Ouagadougou - AFP / 02 novembre 2014 18h57 - Les responsables de l'opposition burkinabè ont rencontré pendant une petite heure dimanche le lieutenant-colonel Isaac Zida, chef désigné par l'armée d'un régime de transition, a constaté un journaliste de l'AFP.


La rencontre a débuté vers 16H40 (locales et GMT) au Conseil économique et social, en plein centre de Ouagadougou, où M. Zida s'est installé, et s'est achevée à 17H30.

Il n'y a eu aucune déclaration à la fin de la rencontre, et aucune information n'a filtré sur le contenu des discussions.

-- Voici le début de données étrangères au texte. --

-- ==== Sys2Proof/Machine/Dispatch.lean ====
section
/-! DEFINITION. The dispatch of every command to its meaning: one arm per constructor of Instr, in the order of the opcode table. -/

namespace Sys2Proof.Machine
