-- ==== Sys2Proof/Machine/Core.lean ====
section
/-! DEFINITION. The machine the host runs. -/

/-- The block as the host's interface wants it. -/
def Sys2Proof.core : Host.Core :=
  { State := Sys2Proof.Machine.State, Fault := Sys2Proof.Machine.Fault, Refusal := Sys2Proof.Machine.Refusal,
    step := Sys2Proof.Machine.step, reset := Sys2Proof.Machine.State.reset }
end

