/-- R90, R101, R104, R110: the bucket gains RATE × 1 ms up to DEPTH while the core runs; the sweep clamps stamps; MR_MARKS takes values with 0 < LOW < HIGH < SLUICE <
100 and records 0x3008 otherwise; the bucket record is written; a candidate is offered while no fallback set stands.
R141, R144, R150: the tail is flushed as a RECORD Skein; the oldest RECORD Skein in flight commits; an INDEX Skein of the pass in progress commits
and its segment is entered; a readback without one valid copy (its page decodes) writes the anchor again, or abandons the pass in a Save; one with a valid copy of a CHECKPOINT ends the pass. -/
def Obligations.MillraceTimers : Prop :=
  ((∀ s : State, s.phase ≠ phLinger → s.phase ≠ phDormant → s.phase ≠ phOff →
    ∃ t, exec .bucketFill s = .next t ∧
      t.mr.bucket = min (s.wearDepth : Int) (s.mr.bucket + ((max 100 (min 7000 (s.rd F.MR_WEAR_RATE)) * 1000 : Nat) : Int)) ∧ Leaves s t []) ∧
  (∀ s : State, s.serving = true →
    exec .ageSweep s = .next { s.begin with dmap := s.dmap.map fun (e : Nat × Nat × UnitSt) => (e.1, e.2.1, e.2.2.swept s.nowSec) }) ∧
  (∀ (s : State) (val : Nat), 0 < natField val 8 8 → natField val 8 8 < natField val 16 8 → natField val 16 8 < natField val 24 8 →
    natField val 24 8 < 100 →
    exec (.mrMarksWrite val) s = .next ((((s.begin.wr F.MR_MARKS_LOW (natField val 8 8)).wr F.MR_MARKS_HIGH (natField val 16 8)).wr
      F.MR_MARKS_SLUICE (natField val 24 8)).wr F.MR_MARKS_HYST (natField val 48 16)).settleMr) ∧
  (∀ (s : State) (val : Nat), 100 ≤ natField val 24 8 ∨ natField val 8 8 = 0 → exec (.mrMarksWrite val) s = .next (s.begin.event 0x3008 [val])) ∧
  (∀ s : State, s.serving = true → s.mpRuns = true →
    ∃ t, exec .bucketRecordWrite s = .next t ∧ t.mr.record = some s.mr.bucket ∧ t.mem = s.mem) ∧
  (∀ s : State, s.spRuns 0 = true → s.serving = true → s.rd F.MR_WEIR_FBSET = 0 →
    let c := s.begin.weirTerms (s.begin.weirIn 0)
    exec .weirCandidate s = .next
      (State.offer { s.begin.weirRegs.wr F.MR_WEIR_FBSET 0 with mr := { s.mr with reflected := 0 } } c.gib c.bind))) ∧
  ((∀ s : State, s.serving = true → s.armed = true → exec .journalFlushTimeout s = .next s.begin.flushTail.retrySeg) ∧
  (∀ (s : State) (k : Skein), (s.im.flight.find? fun k => k.ty == 3) = some k →
    exec (.recordSkeinCommit k.gen) s = .next (s.begin.commitRecord k)) ∧
  (∀ (s : State) (k : Skein), (s.im.flight.find? fun k => k.ty == 2) = some k → s.phase ≠ phSave → s.im.passLsn ≠ none →
    let r : State := { s.begin.land k.gen with im := { (s.begin.land k.gen).im with
      skeins := FMap.put (s.begin.land k.gen).im.skeins k.gen k, segs := (s.begin.land k.gen).im.segs ++ [((s.begin.land k.gen).im.pass, k.seg, k.gen)] } }
    let j := r.journal jIndexSeg [k.seg, r.im.pass, k.bundle, k.page, k.gen, k.snap]
    k.seg + 1 < j.segCount → exec .indexSegmentCommit s = .next (j.startSeg (k.seg + 1))) ∧
  (∀ (s : State) (a : Anchor) (bits : List (List Nat)), s.im.anchorW = some a → (s.begin.readBack a bits).2 = 0 →
    (s.phase ≠ phSave ∨ a.kind ≠ 1 → exec (.anchorReadback bits) s = .next ((s.begin.readBack a bits).1.rewriteAnchor a)) ∧
    (s.phase = phSave → a.kind = 1 → exec (.anchorReadback bits) s = .next (State.dropPass { (s.begin.readBack a bits).1 with
      im := { (s.begin.readBack a bits).1.im with anchorW := none } } 1))) ∧
  (∀ (s : State) (a : Anchor) (bits : List (List Nat)), s.im.anchorW = some a → (s.begin.readBack a bits).2 ≠ 0 → a.kind = 1 →
    s.flag F.GEN_ADMIT_FIRST = false →
    exec (.anchorReadback bits) s = .next ((s.begin.readBack a bits).1.passDone a (s.begin.readBack a bits).2)) ∧
  (∀ (a : Anchor) (bits : List (List Nat)) (s : State), (s.readBack a bits).2 =
    ((indexed a.copies).filter fun p => pageDecodes 72 (bits.getD p.1 [])).length))
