-- ==== Sys2Proof/Laws/Maps.lean ====
section
/-! SUPPORT. The laws of maps keyed by a number: what a read gives after a change. -/

namespace Sys2Proof

/-- A read after a change at one key. -/
theorem FMap.get_put {α : Type} (d : α) (m : FMap α) (x : Nat) (y : α) (z : Nat) :
    FMap.get d (FMap.put m x y) z = if x = z then y else FMap.get d m z := by
  induction m with
  | nil => rfl
  | cons e m ih =>
    obtain ⟨k, v⟩ := e
    simp only [FMap.put]
    (repeat' split)
      <;> simp_all [FMap.get] <;> (intros; omega)

@[simp] theorem FMap.get_put_self {α : Type} (d : α) (m : FMap α) (x : Nat) (y : α) : FMap.get d (FMap.put m x y) x = y := by
  simp [FMap.get_put]

theorem FMap.get_put_ne {α : Type} (d : α) (m : FMap α) {x z : Nat} (y : α) (h : x ≠ z) :
    FMap.get d (FMap.put m x y) z = FMap.get d m z := by
  simp [FMap.get_put, h]

/-- A read after a key was taken out. -/
theorem FMap.get_del {α : Type} (d : α) (m : FMap α) (x z : Nat) :
    FMap.get d (FMap.del m x) z = if x = z then d else FMap.get d m z := by
  induction m with
  | nil => simp [FMap.del, FMap.get]
  | cons e m ih =>
    obtain ⟨k, v⟩ := e
    simp only [FMap.del]
    split at * <;> split at * <;> simp_all [FMap.get]

/-- A lookup after a change at one key. -/
theorem FMap.find_put {α : Type} (m : FMap α) (x : Nat) (y : α) (z : Nat) :
    FMap.find (FMap.put m x y) z = if x = z then some y else FMap.find m z := by
  induction m with
  | nil => rfl
  | cons e m ih =>
    obtain ⟨k, v⟩ := e
    simp only [FMap.put]
    (repeat' split)
      <;> simp_all [FMap.find] <;> (intros; omega)

/-- A lookup after a key was taken out. -/
theorem FMap.find_del {α : Type} (m : FMap α) (x z : Nat) :
    FMap.find (FMap.del m x) z = if x = z then none else FMap.find m z := by
  induction m with
  | nil => simp [FMap.del, FMap.find]
  | cons e m ih =>
    obtain ⟨k, v⟩ := e
    simp only [FMap.del]
    split at * <;> split at * <;> simp_all [FMap.find]

/-- A read is the lookup, or the default. -/
theorem FMap.get_find {α : Type} (d : α) (m : FMap α) (x : Nat) : FMap.get d m x = (FMap.find m x).getD d := by
  induction m with
  | nil => rfl
  | cons e m ih =>
    obtain ⟨k, v⟩ := e
    by_cases h : k = x <;> simp [FMap.get, FMap.find, h, ih]

end Sys2Proof
end

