-- ==== Sys2Proof/Laws/Begin.lean ====
section
/-! SUPPORT. What a command reads at its start is what the state held: no reading sees what was sent out before. -/

namespace Sys2Proof.Machine
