theorem still_openWithin (s : State) (use n : Nat) : StillP s (State.openWithin s use n) := by
  induction n generalizing s with
  | zero => exact Still.refl s
  | succ n ih =>
    unfold State.openWithin
    split
    · refine stillP_mk ?_
      exact Still.refl _
    · split
      rename_i w1 w2 w3 w4
      have hw2 : Still s w2 := by
        refine still_fst ?_ w4
        refine Still.trans ?_ (still_verifySeals _ _)
        refine Still.trans ?_ (still_skipFree _)
        exact Still.refl _
      refine stillP_ite ?_ ?_
      · refine Still.trans ?_ (ih _)
        exact hw2
      · extract_lets v5 v6 v7
        have hv6 : Still s v6 := by
          clear v7
          subst v6
          refine still_forEach _ ?_ ?_
          · intro a8 a9
            refine Still.trans ?_ (still_setBlk _ _ _)
            exact Still.refl _
          · exact hw2
        have hv7 : Still s v7 := by
          subst v7
          refine Still.trans ?_ (still_ceilUpdate _ _)
          refine Still.trans ?_ (still_setBundle _ _ _)
          exact hv6
        refine stillP_mk ?_
        refine Still.trans ?_ (still_append _ _ _ _ _)
        exact hv7

theorem still_openBundle (s : State) (use : Nat) : StillP s (State.openBundle s use) := by
  unfold State.openBundle
  refine Still.trans ?_ (still_openWithin _ _ _)
  exact Still.refl _

theorem still_dataBundle (s : State) : StillP s (State.dataBundle s) := by
  unfold State.dataBundle
  split
  · refine stillP_ite ?_ ?_
    · refine stillP_mk ?_
      exact Still.refl _
    · split
      rename_i w1 w2 w3 w4
      have hw2 : Still s w2 := by
        refine still_fst ?_ w4
        refine Still.trans ?_ (still_openBundle _ _)
        exact Still.refl _
      refine stillP_mk ?_
      refine still_mk ?_
      exact hw2
  · split
    rename_i w5 w6 w7 w8
    have hw6 : Still s w6 := by
      refine still_fst ?_ w8
      refine Still.trans ?_ (still_openBundle _ _)
      exact Still.refl _
    refine stillP_mk ?_
    refine still_mk ?_
    exact hw6

theorem still_spoil (s : State) (g : Nat) : Still s (State.spoil s g) := by
  unfold State.spoil
  refine still_mk ?_
  exact Still.refl _

theorem still_recall (s : State) (g : Nat) : Still s (State.recall s g) := by
  unfold State.recall
  extract_lets v1 v2 v3
  have hv2 : Still s v2 := by
    clear v3
    subst v2
    refine still_foldl _ ?_ ?_
    · intro a4 a5
      refine Still.trans ?_ (still_spoil _ _)
      exact Still.refl _
    · exact Still.refl _
  refine still_mk ?_
  exact hv2

theorem still_announce (s : State) : Still s (State.announce s) := by
  unfold State.announce
  refine still_ite ?_ ?_
  · exact Still.refl _
  · split
    rename_i w1 w2 w3 w4
    have hw2 : Still s w2 := by
      refine still_fst ?_ w4
      refine Still.trans ?_ (still_openBundle _ _)
      exact Still.refl _
    split
    · rename_i w5 w6
      refine Still.trans ?_ (still_append _ _ _ _ _)
      refine still_mk ?_
      exact hw2
    · rename_i w7
      exact hw2

theorem still_currentJournal (s : State) : StillP s (State.currentJournal s) := by
  unfold State.currentJournal
  extract_lets v1 v2
  refine stillP_ite ?_ ?_
  · refine stillP_mk ?_
    exact Still.refl _
  · refine stillP_ite ?_ ?_
    · refine stillP_mk ?_
      refine still_mk ?_
      exact Still.refl _
    · split
      rename_i w3 w4 w5 w6
      have hw4 : Still s w4 := by
        refine still_fst ?_ w6
        refine Still.trans ?_ (still_openBundle _ _)
        exact Still.refl _
      refine stillP_mk ?_
      refine still_mk ?_
      exact hw4

theorem still_journalBundle (s : State) : StillP s (State.journalBundle s) := by
  unfold State.journalBundle
  split
  rename_i w1 w2 w3 w4
  have hw2 : Still s w2 := by
    refine still_fst ?_ w4
    refine Still.trans ?_ (still_currentJournal _)
    exact Still.refl _
  split
  · rename_i w5
    refine stillP_mk ?_
    exact hw2
  · rename_i w6 w7
    extract_lets v8
    have hv8 : Still s v8 := by
      subst v8
      refine Still.trans ?_ (still_announce _)
      exact hw2
    refine stillP_ite ?_ ?_
    · split
      · refine stillP_ite ?_ ?_
        · refine stillP_mk ?_
          exact hv8
        · refine stillP_mk ?_
          exact hv8
      · refine stillP_mk ?_
        exact hv8
    · refine stillP_mk ?_
      exact hv8

theorem still_abandonRecord (s : State) (k : Skein) : Still s (State.abandonRecord s k) := by
  unfold State.abandonRecord
  extract_lets v1 v2
  split
  rename_i w3 w4 w5 w6
  have hw4 : Still s w4 := by
    refine still_fst ?_ w6
    refine Still.trans ?_ (still_journalBundle _)
    refine Still.trans ?_ (still_event _ _ _)
    refine Still.trans ?_ (still_spoil _ _)
    exact Still.refl _
  split
  · rename_i w7
    refine Still.trans ?_ (still_recall _ _)
    exact hw4
  · rename_i w8 w9
    refine Still.trans ?_ (still_rewrite _ _ _)
    exact hw4

theorem keep_slotBack (s : State) (x : Option Slot) : Keep s (State.slotBack s x) := by
  unfold State.slotBack
  split
  · exact Keep.refl _
  · extract_lets v1
    refine keep_ite ?_ ?_
    · exact Keep.refl _
    · refine keep_ite ?_ ?_
      · refine Keep.trans ?_ (keep_setUnit _ _ _)
        exact Keep.refl _
      · refine keep_ite ?_ ?_
        · refine Keep.trans ?_ (keep_setUnit _ _ _)
          exact Keep.refl _
        · exact Keep.refl _

theorem still_land (s : State) (g : Nat) : Still s (State.land s g) := by
  unfold State.land
  extract_lets v1 v2
  refine Still.trans ?_ (still_wr _ _ _)
  refine still_mk ?_
  exact Still.refl _

theorem keep_abandon (s : State) (k : Skein) : Keep s (State.abandon s k) := by
  unfold State.abandon
  extract_lets v1 v2 v3
  have hv2 : Keep s v2 := by
    clear v3
    subst v2
    refine Keep.trans ?_ (still_setBundle _ _ _).keep
    exact Keep.refl _
  have hv3 : Keep s v3 := by
    subst v3
    refine keep_ite ?_ ?_
    · refine Keep.trans ?_ (still_event _ _ _).keep
      exact hv2
    · exact hv2
  refine keep_ite ?_ ?_
  · refine Keep.trans ?_ (still_land _ _).keep
    refine keep_foldl _ ?_ ?_
    · intro a4 a5
      refine Keep.trans ?_ (keep_slotBack _ _)
      exact Keep.refl _
    · exact hv3
  · refine keep_ite ?_ ?_
    · refine Keep.trans ?_ (still_abandonRecord _ _).keep
      exact hv3
    · split
      rename_i w6 w7 w8 w9
      have hw7 : Keep s w7 := by
        refine keep_fst ?_ w9
        refine Keep.trans ?_ (still_dataBundle _).keep
        exact hv3
      split
      · rename_i w10
        refine Keep.trans ?_ (still_land _ _).keep
        refine keep_mk ?_
        exact hw7
      · rename_i w11 w12
        refine Keep.trans ?_ (still_ceilUpdate _ _).keep
        refine Keep.trans ?_ (still_rewrite _ _ _).keep
        exact hw7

Etaient présents le chef de file de l'opposition Zéphirin Diabré, l'ancien ministre des Affaires étrangères Ablassé Ouedraogo, l'ancien président de l'Assemblée nationale devenu opposant Roch Marc Christian Kaboré, et le leader du parti sankariste Bénéwendé Sankara.


Cette rencontre intervenait après que l'armée a chassé par la force, plus tôt dans l'après-midi, des manifestants qui occupaient la place de la Nation à Ouagadougou, et d'autres qui se trouvaient devant le siège de la radio-télévision nationale. 


Saran Sérémé, dissidente de l'ex-parti au pouvoir devenue chef d'une petite formation, qui a voulu se déclarer dimanche après-midi à la télévision nouvelle chef de la transition, était présente avant le début de la réunion mais elle est sortie de la salle avant qu'elle ne commence, semble-t-il snobée par les autres participants, a constaté le journaliste de l'AFP. 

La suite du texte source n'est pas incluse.